--- Data Enclosed Below ---

/-- A message in a ring (R158, R161): a pad (or entries given up, which are skipped as a pad is), or entries with their CRC. `written`
has bit i when entry i has been written; `read` counts the entries that tokens have carried. A length of 0 is not yet known. `ue` lists the words with a
double-bit error that a slide or a scan brought, by ring position × 5 + word of the 40-byte entry (R153). -/
structure QMsg where
  pad : Bool
  start : Nat
  len : Nat
  seq : Nat
  payload : List Byte
  crc : U32
  written : Nat
  readable : Bool
  read : Nat
  ue : List Nat
  deriving DecidableEq, Repr

/-- A core queue or plot queue (R154, R169, R175). -/
structure Queue where
  isOpen : Bool
  msgs : List QMsg
  head : Nat
  tail : Nat
  delivered : Nat
  stallCycles : Nat
  closedDrop : Nat
  crcFail : Nat
  discarded : Nat
  deriving DecidableEq, Repr

/-- Flags of a tile status (R36, R42, R48): an entry NaN at drain, an addition that overflowed or wrapped, a sum not compared. -/
structure TileFlags where
  nan : Bool
  overflow : Bool
  unchecked : Bool
  deriving DecidableEq, Repr

/-- One slice (R11): powered banks, slot table, scratchpad, 64-bit words with a double-bit error (`spadUe`) or a
single-bit error that no read has corrected yet (`ceLatent`), corrections of each word in the job, counters (R325), work,
the tile issue under way or that drains next and the one that accumulates in the other bank meanwhile (`ahead`, R39), the flags of
the last one drained, the confirmation check under way (0 for a tile, else 1 + the node key
of a firing), core queues, assembly buffer,
the end of its last work, and the last 8 idle gaps of the core that carries it, in µs (R437). -/
structure Slice where
  banks : Nat
  slots : Tab SlotDef
  slotSt : Tab SlotState
  stalls : List Stall
  spad : Mem
  spadUe : List Nat
  ceLatent : List Nat
  ceWords : Tab Nat
  spadCe : Nat
  spadUeCount : Nat
  gated : Nat
  bankConflict : Nat
  accCe : Nat
  overflowTiles : Nat
  uncheckedSums : Nat
  work : Tab Work
  issue : Option TileIssue
  ahead : Option TileIssue
  flags : TileFlags
  confirm : Option Nat
  queues : Tab Queue
  asm : List Byte
  lastWork : U64
  gaps : List Nat
  deriving DecidableEq, Repr

/-- A token (R113): its destination, node `key` = (8 × slice + position) × 16 + node and `port`, its tag, its section epoch and its lanes. In an
operand store, `stamp` is the array's clock when it arrived, and `shared` says whether it stands in a shared entry or in its port's reserved
one (R118, R120). -/
structure Tok where
  key : Nat
  port : Nat
  tag : BitVec 16
  epoch : U16
  lanes : List U32
  stamp : Nat
  shared : Bool
  deriving DecidableEq, Repr

/-- A token in a pass-through register of a slice, which it entered in a direction: 1 from the west, 2 from the east, 3 from the north, 4 from the
south (R113, R120). -/
structure PassTok where
  slice : Nat
  dir : Nat
  tok : Tok
  deriving DecidableEq, Repr

/-- A result waiting in an output register for room at its destination (R120). -/
structure OutTok where
  src : Nat
  tok : Tok
  deriving DecidableEq, Repr

/-- A reduce group in progress (R131): tokens taken and the running value. -/
structure Acc where
  count : Nat
  groups : Nat
  vals : List U32
  cands : List (U32 × U32)
  deriving DecidableEq, Repr

/-- A plot's dataflow array (R112 to R150). `pass` holds the pass-through registers, `clock` counts firings, `firedAt` holds the clock at the last
firing of a source (R118), `flushed` says that a switch has passed its barrier and waits for its store slot to be loaded (R145), and `retrying` lists the
firings, at most one of a unit, whose operands are kept for a repetition after a confirmation check (R417). -/
structure Arr where
  store : Tab Nat
  active : Option Nat
  epoch : U16
  stopped : Bool
  faulted : Bool
  switchTo : Option Nat
  draining : Bool
  flushed : Bool
  toks : List Tok
  outs : List OutTok
  pass : List PassTok
  clock : Nat
  emitted : Tab Nat
  firedAt : Tab Nat
  cursors : Tab (Nat × Nat)
  accs : Tab Acc
  retired : Tab Nat
  retFired : Tab Nat
  loads : List (Nat × Nat)
  switchIgnored : Nat
  residual : Nat
  forced : Nat
  stale : Nat
  retrying : List (Nat × BitVec 16)
  deriving DecidableEq, Repr

/-- A chain of descriptors (R85): the descriptor it stands at, and 0 waiting, 1 in its run, 2 ended, 3 halted. -/
structure Chain where
  desc : Nat
  status : Nat
  deriving DecidableEq, Repr

/-- One logical plot: sequencer, slices, array, plot queues, sleep state (0 ACTIVE, 1 CLOCK_STOPPED, 2 GATED,
3 waking). -/
structure Plot where
  assigned : Bool
  pinned : Bool
  fencedBy : Nat
  stopped : Bool
  descs : Tab Desc
  counters : Tab Nat
  params : Tab U64
  chainStarts : Tab Nat
  chains : Tab Chain
  preload : Tab Nat
  slices : Tab Slice
  arr : Arr
  queues : Tab Queue
  sleep : Nat
  trackerWait : Nat
  slackPs : Int
  slackMin : Option Int
  deriving DecidableEq, Repr

/-! ## Fields -/

/-- An entry of the field remap table (R191). `ASSIGNED` and `PINNED` are read from the plot. -/
structure Remap where
  position : Nat
  mapped : Bool
  posState : Nat
  replacedFrom : Nat
  deriving DecidableEq, Repr

/-- A slide-map record (R187); 31 for no fence. -/
structure SlideRow where
  west : Nat
  westLost : Bool
  east : Nat
  eastLost : Bool
  deriving DecidableEq, Repr

/-- A run entry (R98, R99, R104, R105). `failed` counts the Failed answers of each output tile (R106). -/
structure Run where
  isOpen : Bool
  epoch : Nat
  everOpened : Bool
  plot : Nat
  desc : Nat
  mode : Nat
  joined : List Nat
  active : List (Nat × Nat)
  params : List U64
  bits : List Nat
  count : Nat
  dup : Nat
  stale : Nat
  transit : Nat
  halted : Bool
  last : Nat
  failed : Tab Nat
  deriving DecidableEq, Repr

/-- A commit on its way (R103, R104): 0 in flight, 1 held, 2 writing, 3 accepted, 4 duplicate, 5 stale,
6 failed, 7 acknowledged (DIRECT). -/
structure Commit where
  run : Nat
  epoch : Nat
  tile : Nat
  plot : Nat
  slice : Nat
  desc : Nat
  slot : Nat
  part : Nat
  rows : List (Int × Nat)
  mode : Nat
  status : Nat
  bad : Bool
  deriving DecidableEq, Repr

/-- A DMA transfer (R193), row by row (address, bytes): a fill of operand 0 to 2 into a slot part, from `remote` when it lies in a
window, or the write of a commit (operand 3). `offset` counts the bytes whose requests have been issued, `tries` the
deliveries that arrived poisoned (R108, R218). -/
structure Transfer where
  plot : Nat
  slice : Nat
  desc : Nat
  operand : Nat
  slot : Nat
  part : Nat
  run : Nat
  tile : Nat
  remote : Option Nat
  rows : List (Int × Nat)
  offset : Nat
  engine : Bool
  poisoned : Bool
  tries : Nat
  deriving DecidableEq, Repr

/-- Where a read's data lands: a slot part's scratchpad offset, or the answer to a window request that came by a port (16: none, log entry 13). -/
inductive ReqDest where
  | fill (transfer plot slice offset : Nat)
  | commit (commit : Nat)
  | window (port : Nat) (p : Pkt)
  deriving DecidableEq, Repr

/-- A tracked request (R194) to a stack controller of this module, or to the scratchpad of a plot whose traffic is held, at a local address. `issued`
once the controller has taken it; `waiting` lists the physical lines whose data has still to land, `held` counts the packets of it that a
hold pool keeps (R188); `failed` when a part was poisoned or left unwritten. `data` is what a write stores, or what a window read has gathered. -/
structure MemReq where
  write : Bool
  addr : Nat
  len : Nat
  data : List Byte
  dest : ReqDest
  plot : Nat
  slice : Nat
  issued : Bool
  waiting : List Nat
  failed : Bool
  held : Nat
  deriving DecidableEq, Repr

/-- A stack error log record (R231). -/
structure LogRec where
  last : U64
  first : U64
  stack : Nat
  channel : Nat
  pc : Nat
  bank : Nat
  row : Nat
  col : Nat
  event : Nat
  symbols : Nat
  source : Nat
  code : Nat
  count : Nat
  region : Nat
  deriving DecidableEq, Repr

/-- Field test figures (R339). -/
structure TestStats where
  run : Nat
  cut : Nat
  fails : Nat
  retestPasses : Nat
  lastFail : U64
  deriving DecidableEq, Repr

/-- A pattern chunk on a core: start, length in µs, whether it is a job core (R437); cut chunks in succession and the moment before
which no chunk starts (R438); chunks of the last second (R439); when its full pattern set was last complete (R339); the pattern of the pack that the last chunk ran
(R444; none: a built-in one). -/
structure CoreTest where
  chunk : Option (U64 × Nat × Bool)
  cuts : Nat
  notBefore : U64
  spent : List (U64 × Nat × Bool)
  passed : Option U64
  pattern : Option Nat
  deriving DecidableEq, Repr

/-- A fence whose remap has still to run (R190): of a core, with the code of the finding, of a plot, or of a position that carries no assigned plot. -/
inductive FenceDue where
  | core (col row cause : Nat)
  | plot (p : Nat)
  | position (pos : Nat)
  deriving DecidableEq, Repr

/-- One field (R17). `fenceDue` lists the fences whose remap has still to run, in order of detection (R190); `engineTurn` is the plot that was
granted an engine last (R193), `corrected` are the times of the corrected events of each stack within the last hour (R449), `testTurn` the key of the core outside the job that was tested last (R440), and `trackerQueue` lists the transfers that wait for a shared tracked request, in order of request (R194). `copies` are the
sections of which its system area holds a copy (R207). -/
structure Field where
  fenced : Bool
  fenceCause : Nat
  remap : Tab Remap
  slide : Tab SlideRow
  through : List (Nat × Nat)
  routes : Tab (Option Nat)
  runs : Tab Run
  commits : Tab Commit
  poolCounters : Tab Nat
  transfers : Tab Transfer
  requests : Tab MemReq
  nextId : Nat
  log : List LogRec
  logLost : Nat
  recovered : Tab (List U64)
  stats : TestStats
  cores : Tab CoreTest
  fenceDue : List FenceDue
  engineTurn : Nat
  trackerQueue : List Nat
  copies : List Nat
  testTurn : Nat
  corrected : Tab (List U64)
  deriving DecidableEq, Repr

/-! ## The trellis -/

/-- Where a packet enters the trellis of a field (R177, R178): the router at a core position, or the edge gateway at an edge (0 north, 1 east, 2 south,
3 west) and a column or row of it. -/
inductive Site where
  | router (col row : Nat)
  | gateway (edge idx : Nat)
  deriving DecidableEq, Repr

/-- Where a packet of the trellis goes (R178, R180): to a slice of a logical plot, translated when it is injected, or to the agent at an edge of a field and a
column or row of it. -/
inductive Goal where
  | slice (plot slice : Nat)
  | edge (field edge idx : Nat)
  deriving DecidableEq, Repr

/-- One entry of a remote channel message at its ring position (R158, R167). -/
structure RemoteEntry where
  pos : Nat
  kind : Nat
  lenM1 : Nat
  seq : Nat
  crc : U32
  payload : List Byte
  deriving DecidableEq, Repr

/-- A channel message from another module as it opens (R168). -/
structure RemoteMsg where
  channel : Nat
  entries : List RemoteEntry
  deriving DecidableEq, Repr

/-- What a packet carries: a request to a stack controller, the data of a line for a tracked request, the acknowledgement of one, the answer of a remote
module, a request of a DMA engine to a scratchpad and what answers it, a window request and what answers it, a remote message, the
reservation of a writer in a channel of this module. -/
inductive Cargo where
  | request (field rid : Nat)
  | line (field rid off : Nat) (data : List Byte) (poisoned : Bool)
  | done (field rid : Nat)
  | answer (tag : Nat) (data : Option (List Byte)) (poisoned failed : Bool)
  | access (field rid : Nat)
  | data (field rid : Nat) (data : List Byte) (failed : Bool)
  | window (port : Nat) (p : Pkt) (read : Bool) (body : List Byte)
  | reply (p : Pkt)
  | message (m : RemoteMsg)
  | reserve (channel plot : Nat) (node : Option Nat)
  deriving DecidableEq, Repr

/-- A packet in a hold pool, untranslated (R188): the field and the place where it is kept, its virtual channel, its class (0 request, 1 response,
2 message), where it goes. -/
structure Parcel where
  field : Nat
  site : Site
  vc : Nat
  cls : Nat
  goal : Goal
  cargo : Cargo
  deriving DecidableEq, Repr

/-- The trellis of a field: the hold mask of its routers and gateways, the packets in their hold pools in order of arrival, the packets whose
injecting agents stall on a full pool (R188, R189), and for each output of a router the input that it granted last (R179). -/
structure Trellis where
  hold : List Nat
  pools : List Parcel
  stalled : List Parcel
  turns : Tab Nat
  deriving DecidableEq, Repr

/-! ## HBM -/

/-- A merge entry (R197, R198): the line's physical address, its requesters (field, request), whether it still takes
requesters, whether its data has returned, and the copy that it answers from: the data that returned, or the line as it
was before a write closed the entry (R199). -/
structure MergeEntry where
  line : Nat
  requesters : List (Nat × Nat)
  takes : Bool
  returned : Bool
  copy : Option (List Byte)
  poison : Bool
  deriving DecidableEq, Repr

/-- One stack controller (R197, R202, R226, R448, R449): `keys` is its cache of the keys of slots in use, `late` the pass of the strong (0) or the page-code (2) scrub that
was last logged as late (R230). -/
structure Stack where
  merge : Tab MergeEntry
  nextEntry : Nat
  opened : Nat
  joined : Nat
  full : Nat
  probe : Option ProbeResult
  probeTime : U64
  lowRead : Nat
  lowWrite : Nat
  late : Tab Nat
  keys : Tab (BitVec 512)
  deriving DecidableEq, Repr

--- End of Enclosed Data ---

Among the entries above, copy exactly only the lines starting with the one containing "gaps : List Nat" and going through the one containing "clock at the last", both ends included.

  gaps : List Nat
  deriving DecidableEq, Repr

/-- A token (R113): its destination, node `key` = (8 × slice + position) × 16 + node and `port`, its tag, its section epoch and its lanes. In an
operand store, `stamp` is the array's clock when it arrived, and `shared` says whether it stands in a shared entry or in its port's reserved
one (R118, R120). -/
structure Tok where
  key : Nat
  port : Nat
  tag : BitVec 16
  epoch : U16
  lanes : List U32
  stamp : Nat
  shared : Bool
  deriving DecidableEq, Repr

/-- A token in a pass-through register of a slice, which it entered in a direction: 1 from the west, 2 from the east, 3 from the north, 4 from the
south (R113, R120). -/
structure PassTok where
  slice : Nat
  dir : Nat
  tok : Tok
  deriving DecidableEq, Repr

/-- A result waiting in an output register for room at its destination (R120). -/
structure OutTok where
  src : Nat
  tok : Tok
  deriving DecidableEq, Repr

/-- A reduce group in progress (R131): tokens taken and the running value. -/
structure Acc where
  count : Nat
  groups : Nat
  vals : List U32
  cands : List (U32 × U32)
  deriving DecidableEq, Repr

/-- A plot's dataflow array (R112 to R150). `pass` holds the pass-through registers, `clock` counts firings, `firedAt` holds the clock at the last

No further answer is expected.